Connections of bare constants with cutoff proceeds from non physical idea of running constants like $m_0(\Lambda)$. Note, the bare mass $m_0$ is a mass of non interacting charge and it cannot (by its definition) depend on the cutoff determined with interaction. As well, if you think a self-field is responsible for the particle mass, then our way of taking into account the radiation reaction force takes into account the self-mass once again. This shows that our way of reasoning is wrong and only discarding this unnecessary mass correction "helps". Similarly for the charge corrections. They are discarded with all their "deep physics". So Landau pole is not a problem at all since it concerns the "bare" charge. You see, the idea of bare constants only worsens understanding. It is much better to think of "self-interaction" as of $j\cdot A + L_{CT}$, i.e., staffed with the conter-terms. This is a "true" interaction, and then no corrections to the physical constants arise (no need in a silly idea of pre-exisiting bare but running constants).

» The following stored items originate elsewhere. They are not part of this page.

-- ==== Sys2Proof/Tests/Slice0.lean ====
section
/-! SUPPORT. The model's own tests. -/

namespace Sys2Proof.Machine

set_option Elab.async false

/-- `takes` but for the tag. -/
def wTakes (s : State) (q : Req) (op : Nat) (payload : List Byte) (fast : Bool) : Option (Session × State) :=
  if !s.serves q || q.ver ≠ 1 || q.length ≠ payload.length || s.maxMessage < payload.length + 32 then none
  else
    match s.session? q.session with
    | none => none
    | some x =>
      if x.expired || 2147483647 ≤ x.requests then none
      else if x.inflight.contains q.seq || x.fences.any (fun f => f.1.seq == q.seq) then none
      else
        let new := serialAbove q.seq x.high
        if !(new || x.busied.contains q.seq) then none
        else
          let y := { x with badTag := false, lastAuth := s.tick, requests := x.requests + 1 }
          let z := { y with high := if new then q.seq else x.high, stale := false }
          let s := ((s.setSession q.session y).resumeSubs q.session).setSession q.session z
          if s.rescueBars op payload || q.node ≠ s.obj O.dictNodeId then none
          else
            match (if fast then (none, s.bump O.dictFastRequests) else s.enqueue q.session z q) with
            | (some _, _) => none
            | (none, s) => some (z, s)

theorem wTakes_takes {s : State} {q : Req} {op : Nat} {payload : List Byte} {fast : Bool} {r : Session × State} (h : wTakes s q op payload fast = some r) :
    ∃ q, s.takes q op payload fast = some r := by
  cases hs : s.session? q.session with
  | none => simp [wTakes, hs] at h
  | some x =>
    refine ⟨{ q with tag := tagOf x.key (reqMsg q op payload) }, ?_⟩
    have hs' : s.session? ({ q with tag := tagOf x.key (reqMsg q op payload) } : Req).session = some x := hs
    have ht : tagOf x.key (reqMsg { q with tag := tagOf x.key (reqMsg q op payload) } op payload) = tagOf x.key (reqMsg q op payload) := rfl
    unfold State.takes
    rw [hs']
    unfold wTakes at h
    rw [hs] at h
    simp only [ht, ne_eq, not_true_eq_false, decide_false, Bool.false_or] at h ⊢
    exact h

def wReq (payload : List Byte) : Req := ⟨1, 0, 7, 1, payload.length, [], 0, numDefault O.netMgmtVlan, numDefault O.dictUdpPort, 0, 0, 0⟩

/-- A write of `v` to `ref` that is executed in `s`, in the state in which its action runs. -/
def wWrite (s : State) (ref : Nat) (v : List Byte) (p : State → Bool) : Bool :=
  match wTakes (s.at 0) (wReq (valueForm ref v)) 0x02 (valueForm ref v) (fastWrite ref) with
  | some (x, s1) => s1.writable x ref v && p s1
  | none => false

theorem wWrite_witness {s : State} {ref : Nat} {v : List Byte} {p : State → Bool} (h : wWrite s ref v p = true) :
    ∃ t q s1 x, (s.at t).takesWrite q ref v = some (x, s1) ∧ s1.writable x ref v = true ∧ p s1 = true := by
  unfold wWrite at h
  split at h
  · rename_i x s1 hr
    obtain ⟨q, hq⟩ := wTakes_takes hr
    simp only [Bool.and_eq_true] at h
    exact ⟨0, q, s1, x, hq, h.1, h.2⟩
  · cases h

/-- A session of every right, and the header of its next request. -/
def wSess : Session := ⟨0, 5, 0, 0, false, [], 0, [], [], [], 0, false, 0, false, false, 0, [], 0, []⟩

/-- The device in NORMAL with that session, and some objects at other values. -/
def wState (objs : List (Nat × Nat)) : State :=
  ({ (State.reset.setObj O.ptlState normal) with resil := { sessions := [(7, wSess)] } }).setObjs objs


/-- The same for a COMMIT. -/
def wCommit (s : State) (owner : Nat) (treq : Option Nat) (p : State → Bool) : Bool :=
  let payload := beBytes 2 owner ++ [0, 0] ++ beBytes 12 (whenCode treq)
  match wTakes (s.at 0) (wReq payload) 0x08 payload false with
  | some (x, s1) => decide (writeLevel (owner * 256) ≤ x.level) && treq.all stimeOk && p s1
  | none => false

theorem wCommit_witness {s : State} {owner : Nat} {treq : Option Nat} {p : State → Bool} (h : wCommit s owner treq p = true) :
    ∃ t q s1 x, (s.at t).takesCommit q owner treq = some (x, s1) ∧ p s1 = true := by
  unfold wCommit at h
  dsimp only at h
  split at h
  · rename_i x s1 hr
    obtain ⟨q, hq⟩ := wTakes_takes hr
    simp only [Bool.and_eq_true, decide_eq_true_eq] at h
    refine ⟨0, q, s1, x, ?_, h.2⟩
    unfold State.takesCommit
    rw [hq]
    simp [h.1.1, h.1.2]
  · cases h

/-! ### Witnesses: for each clause of each statement, a state and operands that meet its hypotheses together -/

def wTime (objs : List (Nat × Nat)) : State :=
  { wState objs with time := { pllLocked := true, tenOk := true, qualified := [5, 6] } }
def wPtp : State := wState [(O.netPortEnable 0, 1), (O.netPortPtp 0, 1), (O.timePtpRole, 3), (O.timePtpSlavePort, 0xFF)]

theorem witness_RootClockAndSources :
    (wTime []).time.pllLocked = true ∧ (wState []).time.pllLocked = false ∧ (wState []).opState ∉ [0, 1, 6] ∧ 5 ∈ (wTime []).time.qualified ∧
      (wTime [(O.timeSrcActive, 5)]).obj O.timeSrcActive = 5 ∧ (wTime []).time.tenOk = true ∧
      (wTime [(O.timeState, 3)]).obj O.timeState = 3 := by decide +kernel
theorem witness_HoldoverExpired : ∃ s : State, s.obj O.timeState = 3 ∧ (s.at 0).holdoverOver = true :=
  ⟨{ wState [(O.timeState, 3)] with time := { e0 := 1000000000000 } }, by decide, by decide⟩
theorem witness_MeasurementsAndTimeSet_1 :
    let s := wTime [(O.timeState, 1), (O.timeSrcActive, 5), (O.timeStepPolicy, 0)]
    s.obj O.timeSrcActive = 5 ∧ s.obj O.timeState = 1 ∧ s.time.pllLocked = true ∧ s.obj O.timeStepPolicy = 0 := by decide +kernel
theorem witness_MeasurementsAndTimeSet_2 :
    let s := wTime [(O.timeState, 2), (O.timeSrcActive, 5), (O.timeStepPolicy, 1)]
    s.obj O.timeSrcActive = 5 ∧ s.obj O.timeState = 2 ∧ s.time.pllLocked = true ∧ s.obj O.timeStepPolicy = 1 ∧
      s.obj O.timeStepThresh * 1000 < (s.offsetErr 5 1000000000000).natAbs := by decide +kernel
theorem witness_MeasurementsAndTimeSet_3 : ((wState []).obj O.timePpsEdge == 0) = true ∧ (wState []).time.lastPps = none := by decide +kernel
theorem witness_MeasurementsAndTimeSet_4 : wWrite (wState [(O.timeState, 0)]) O.timeSet (fill 12 0) (fun s => s.obj O.timeState == 0) = true := by decide +kernel
theorem witness_MeasurementsAndTimeSet_5 : wWrite (wState [(O.timeState, 1), (O.timeSrcActive, 5)]) O.timeSet (fill 12 0)
    (fun s => s.obj O.timeState == 1 && s.obj O.timeSrcActive == 5) = true := by decide +kernel
theorem witness_MeasurementsAndTimeSet_6 : wWrite (wState [(O.timeState, 2)]) O.timeSet (fill 12 0) (fun s => s.obj O.timeState == 2) = true := by decide +kernel
theorem witness_PtpMessages : (wPtp.at 0).ptpOn 0 = true ∧ (wPtp.ptpPort 0).foreign = none ∧ (wPtp.at 0).ptpMaster 0 = true ∧ (wPtp.at 0).bmca = none ∧
    ((wPtp.setObj O.timePtpSlavePort 0).at 0).ptpOn 0 = true ∧ (wPtp.setObj O.timePtpSlavePort 0).obj O.timePtpSlavePort = 0 := by decide +kernel

/-- Output 0 with frames of 1/60 s, in frame 4, at the boundary of frame 5. -/
def wFrame (g : TgSt) (m : SlmSt) (objs : List (Nat × Nat)) : State :=
  (((wState ((O.tgPeriod 0, 2 ^ 32 + 60) :: objs)).setTg 0 g).setSlm 0 m).at (ticksPerSec / 12 + 1)
def wCommitSt (b : Option (Instant × Nat)) : TgCommit := ⟨true, [], true, false, false, false, none, tickInstant 100, b, false, [], [], []⟩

CED interacting with point particles is simply not consistent for any mass of the point particle and any charge, it is only consistent if you make the particle have a charge density of some smeared out kind of size larger than the classical radius for that charge.

When you make the radius of the charged particle smaller, it starts getting exponentially runaway solutions, and if you get rid of them artificially, you still have a pre-acceleration that prevents a causal formulation of any kind, not Hamiltonian, not local Lagrangian.

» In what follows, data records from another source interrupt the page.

-- ==== Sys2Proof/Syntax.lean ====
section
/-! DEFINITION. The commands that the part takes, one constructor per row of spec/opcode_table.json, and the data that
they carry. A command's operands are what its sender supplies: the accessing requester, a register value, a descriptor, a
message's fields, or what the part's analogue side measured. -/
namespace Sys2Proof

/-- Who makes an access (R488): the host over link A (0) or B (1), a steward core, a tidy core's loads and stores by
physical core ID, or a unit that executes descriptors, with its compute die (8 or more for a hub or ledger-die unit) and
its source ID (R472). -/
inductive Agent where
  | host (link : Nat)
  | steward
  | tidy (core : Nat)
  | unit (die : Nat) (src : Nat)
deriving DecidableEq, Repr

/-- One read of a register: who reads, from which of its bytes on, and how many (R2). -/
structure RegRd where
  by_ : Agent
  off : Nat
  size : Nat
deriving DecidableEq, Repr

/-- A neighbour over one link: its device, and the part's own port on which the link ends (R61: a delay is the link's). -/
structure Hop where
  dev : Nat
  port : Nat
deriving DecidableEq, Repr

/-- What a message says (R323): the TC0 messages between parts, and those inside the package. -/
inductive Msg where
  /-- A beat frame (R60): count, master and rank, period, announced period with its beat, wall time, image flag. -/
  | beatFrame (beat dev rank period : Nat) (ann : Option (Nat × Nat)) (wall : Nat) (img : Bool)
  | heartbeat (dev : Nat)
  /-- Delay request (R61: the follower's BEAT_NOW, and the time stamp of sending it) and response (that time stamp, those of the request's
  arrival and of sending the response). -/
  | delayReq (dev count t1 : Nat)
  | delayResp (dev t1 t2 t3 : Nat)
  | commitReady (dev b epoch : Nat)
  | jobAbort (dev b : Nat)
  /-- A part's device skip flag (R282). -/
  | skipFlag (dev step : Nat) (flag : Bool)
  /-- A failure freeze (R369): sender, send beat, cause and what was lost. -/
  | freeze (dev b cause lost : Nat)
  | thaw (dev beat : Nat)
  | sealed (dev step b : Nat)
  | needFull (dev : Nat)
  /-- A barrier arrival (R331), and an arrival of a re-shard with its phase, plan digest and check outcome (R353, R355). -/
  | barrier (dev group tid b : Nat)
  | reshard (dev group phase b : Nat) (digest : List Byte) (ok : Bool)
  /-- Inside the package: a signal (R153), a ledger die's skip flag and the job flag (R281, R282), the seal messages
  (R409 to R412). -/
  | signal (core ctr inc : Nat)
  | ledgerFlag (ld step : Nat) (flag : Bool)
  | jobFlag (step : Nat) (flag : Bool)
  | sealClaim (half seq cause : Nat)
  | sealHeartbeat (half seq : Nat)
  | sealOffer (half seq : Nat)
  | sealAccept (half seq : Nat)
  | sealCommit (half seq h : Nat)
deriving DecidableEq, Repr

/-- What a collective or escrow packet carries beside the header of R319: group, kind of packet, tensor ID, layout epoch, the first leaf
and the size of the sub-tree of a partial (R329), the shard or plan block, the first byte in it and the source's rank. Kinds: 0
broadcast, 1 partial, 2 gathered shard, 4 block of a plain permute, 5 tallies (R103), 6 rule-3 norm partial (R277), 7 grant, 8 block and
9 acknowledgement of a re-shard (R354), 10 OPEN, 11 delta, 12 CLOSE of an escrow step (R364), 13 fill stream (R375). -/
structure CollHdr where
  group : Nat
  op : Nat
  tid : Nat
  epoch : Nat
  leaf : Nat
  size : Nat
  shard : Nat
  elem : Nat
  rank : Nat
deriving DecidableEq, Repr

/-- A packet (R319): header fields, payload, the content of a MESSAGE or COLLECTIVE packet, whose layout the spec does not give, and LEN of
a READ request, the number of bytes that it asks for (LEN of every other packet is the length of its payload). A message has its 32-bit
message ID and its sender's wall time (R323). -/
structure Packet where
  op : Nat
  tc : Nat
  dst : Nat
  src : Nat
  da : Nat
  tag : Nat
  sseq : Nat
  operand : Nat
  payload : List Byte
  msg : Option Msg
  coll : Option CollHdr
  len : Nat
  mid : Nat
  wall : Nat
deriving DecidableEq, Repr

/-- Granules of a packet that a frame holds: the packet, the first granule and their number (R314). -/
structure Piece where
  pkt : Packet
  first : Nat
  n : Nat
deriving DecidableEq, Repr

/-- What a control frame says: in training, the device ID and port of its sender (R318) and the granules of its receive buffer for TC1 to
TC3 (R315); at a change of lanes, the lanes that hold lock, the SEQ from which the new lanes are used, and whether the sender has heard
the same from its partner (R317). -/
inductive Ctl where
  | train (dev port c1 c2 c3 : Nat)
  | degrade (lanes seq : Nat) (heard : Bool)
deriving DecidableEq, Repr

/-- A link frame (R313): the fields of the link word, the granules, and what a control frame says. -/
structure Frame where
  seq : Nat
  ack : Nat
  nak : Bool
  kind : Nat
  first : Nat
  ctcA : Nat
  creditA : Nat
  ctcB : Nat
  creditB : Nat
  active : Nat
  pieces : List Piece
  ctl : Option Ctl
deriving DecidableEq, Repr

/-- A link frame on a lane: the 16 bytes of its link word as a number, and what its payload holds. -/
structure WireFrame where
  word : Nat
  pieces : List Piece
  ctl : Option Ctl
deriving DecidableEq, Repr

/-- What a configuration request names (R401, R494): vendor and device ID, revision and class code, subsystem IDs, the halves of the Device
Serial Number, half of a base address register (BAR 0, 2 or 4), or the control register of the Resizable BAR capability. -/
inductive CfgReg where
  | ids
  | classRev
  | subsystem
  | serialLo
  | serialHi
  | bar (n : Nat) (upper : Bool)
  | rebar
deriving DecidableEq, Repr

@RonMaimon: Ron, CED does not only consist of self-action effects. CED is about interactions and as such it works fine (to some precision). As long as interactions are considered ("inter" means two and more charges), there is no conceptual problem. And if this self-action is added and then discarded, it does not make CED inonsistent. It just demonstrates that the self-action is not modeled correctly. One has just to exclude the self-induction force from the total self-force. It is awkwardly done by subtraction or mass renormalization rather than by advancing a better self-force. We need to replace $\dot{F}_{ext}$ with another, radiation field-dependent term to make ends meet in CED.

A better self-force is a force of interaction with the radiated field, which carries away some energy-momentum. This physical development is still missing in CED, but CED is consistent apart from the self-induction term. There is no need to take into account the self-induction part because the near field does not propagate and does not carry away anything. We just have to recognize that this idea does not provide the energy-momentum conservation and there is no need in this term.

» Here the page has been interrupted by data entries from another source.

/-- tanh32 before its one rounding (R139) (PRESUMED, log entry 25). -/
def tanhX : Num → Num
  | .nan => .nan
  | .inf a => .fin { Ex.ofNat 1 with neg := a }
  | .fin v =>
    if v.num = 0 then .fin v
    else if 6 ≤ v.log2 then .fin { Ex.ofNat 1 with neg := v.neg }
    else
      let e := expMag ⟨false, v.num, v.den, v.exp + 1⟩
      .fin { (e.add ⟨true, 1, 1, 0⟩).div (e.add (Ex.ofNat 1)) with neg := v.neg }

/-- sigmoid32 before its one rounding (R139) (PRESUMED, log entry 25). -/
def sigmoidX : Num → Num
  | .nan => .nan
  | .inf true => .fin (Ex.zero false)
  | .inf false => .fin (Ex.ofNat 1)
  | .fin v =>
    if v.num = 0 then .fin ⟨false, 1, 1, -1⟩
    else if 7 ≤ v.log2 then (if v.neg then .fin (Ex.pow2 (-1000)) else .fin (Ex.ofNat 1))
    else
      let e := expMag v.abs
      if v.neg then .fin ((Ex.ofNat 1).div (e.add (Ex.ofNat 1))) else .fin (e.div (e.add (Ex.ofNat 1)))

def exp32 (x : Num) : Num := rne32 (expX x)
def log32 (x : Num) : Num := rne32 (logX x)
def rsqrt32 (x : Num) : Num := rne32 (rsqrtX x)
def recip32 (x : Num) : Num := rne32 (recipX x)
def tanh32 (x : Num) : Num := rne32 (tanhX x)
def sigmoid32 (x : Num) : Num := rne32 (sigmoidX x)

/-! Stochastic rounding. -/

/-- rotl of R90. -/
def rotl32 (w n : Nat) : Nat := (w * 2 ^ n % 2 ^ 32) + w % 2 ^ 32 / 2 ^ (32 - n)

/-- The rounds of SR-ARX4, from round r on (R90). -/
def arxRounds : Nat → Nat → Nat → Nat → Nat × Nat × Nat × Nat → Nat
  | 0, _, _, _, (_, x1, _, x3) => Nat.xor x1 x3
  | fuel + 1, r, k0, k1, (x0, x1, x2, x3) =>
    let x0 := (x0 + x1 + if r % 2 = 0 then k0 else k1) % 2 ^ 32
    let x3 := rotl32 (Nat.xor x3 x0) 16
    let x2 := (x2 + x3) % 2 ^ 32
    let x1 := rotl32 (Nat.xor x1 x2) 12
    arxRounds fuel (r + 1) k0 k1 (x0, x1, x2, x3)

/-- SR-ARX4 (R90): the output word y for a key, step, tensor ID and element index. -/
def srArx4 (key step tid idx : Nat) : Nat :=
  arxRounds 4 0 (bits key 31 0) (bits key 63 32) (step % 2 ^ 32, tid % 2 ^ 24, bits idx 31 0, bits idx 39 32)

/-- The inputs of the stochastic rounding of one destination: key, step, tensor ID and first index (R89). -/
structure SrIn where
  key : Nat
  step : Nat
  tid : Nat
  idx : Nat
deriving DecidableEq, Repr

/-- The rounding rule of a mode code (R82) for the element at an index; code 3 is reserved and refused before. -/
def roundOf (mode : Nat) (sr : SrIn) (idx : Nat) : Round :=
  if mode = 1 then .rtz else if mode = 2 then .sr (srArx4 sr.key sr.step sr.tid idx) else .rne

/-! Scales (R95 to R99). -/

/-- Fmax of R95. -/
def Fmt.fmax (f : Fmt) : Ex :=
  match f with
  | .i8 => Ex.ofNat 127
  | .s8 => Ex.pow2 127
  | .i32 => Ex.ofNat (2 ^ 31 - 1)
  | _ => f.layout.value false (f.maxCode false)

/-- Whether an FP32 code is a positive, finite, normal value, as a coarse scale must be (R96). -/
def coarseOk (c : Nat) : Bool := decide (0x00800000 ≤ c ∧ c ≤ 0x7f7fffff)

/-- The value of a coarse scale: 1 for a format that carries none (R96). -/
def coarseVal (f : Fmt) (c : Nat) : Ex := if f.hasCoarse then Fmt.fp32.layout.value false c else Ex.ofNat 1

/-- The largest magnitude among the finite values of a list. -/
def amaxOf (l : List Num) : Ex :=
  l.foldl (fun a x => match x with | .fin v => if a.lt v.abs then v.abs else a | _ => a) (Ex.zero false)

/-- The fine-scale code of a block (R98), from the values x / c of the block. -/
def fineCode (f : Fmt) (clip : Nat) (block : List Num) : Nat :=
  let a := amaxOf block
  if a.num = 0 then 127
  else (min (max ((a.div f.fmax).ceilLog2 + 127 - clip) 0) 254).toNat

/-- A stored value times its fine scale; the code 0xFF reads as NaN (R97). -/
def applyFine (x : Num) (e : Nat) : Num :=
  if e = 0xff then .nan else x.mul (.fin (Ex.pow2 ((e : Int) - 127)))

/-- Whether a conversion into a destination applies a scale (R83): it writes fine-scale codes, or the coarse scale is not
exactly 1. -/
def scaled (f : Fmt) (coarse : Nat) : Bool := f.hasFine || (f.hasCoarse && decide (coarse ≠ 0x3f800000))

end Sys2Proof.Machine
end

The near-field self-energy is strongly model-dependent and is always removed from practical calculations. We can safely say it does not exist. And the radiation reaction force $\propto\ddot{v}$ is not used in practice, but replaced with $\dot{F}_{ext}$, so CED works to some precision. It exists although it is not completely developed yet, in my opinion.

Dilaton does not leave me alone and accuses me in abusing something. I am already very disappointed with my inability to get people discuss friendly my stuff and I am not sure that this my explanation will be understood correctly. The last try.

David Gross, speaking of QFT, mentions that the Wilsonian point of view does not provide a good understanding at short distances. In particular, String Theory gives a UV completion to some QFTs since it has some specific model at short distances.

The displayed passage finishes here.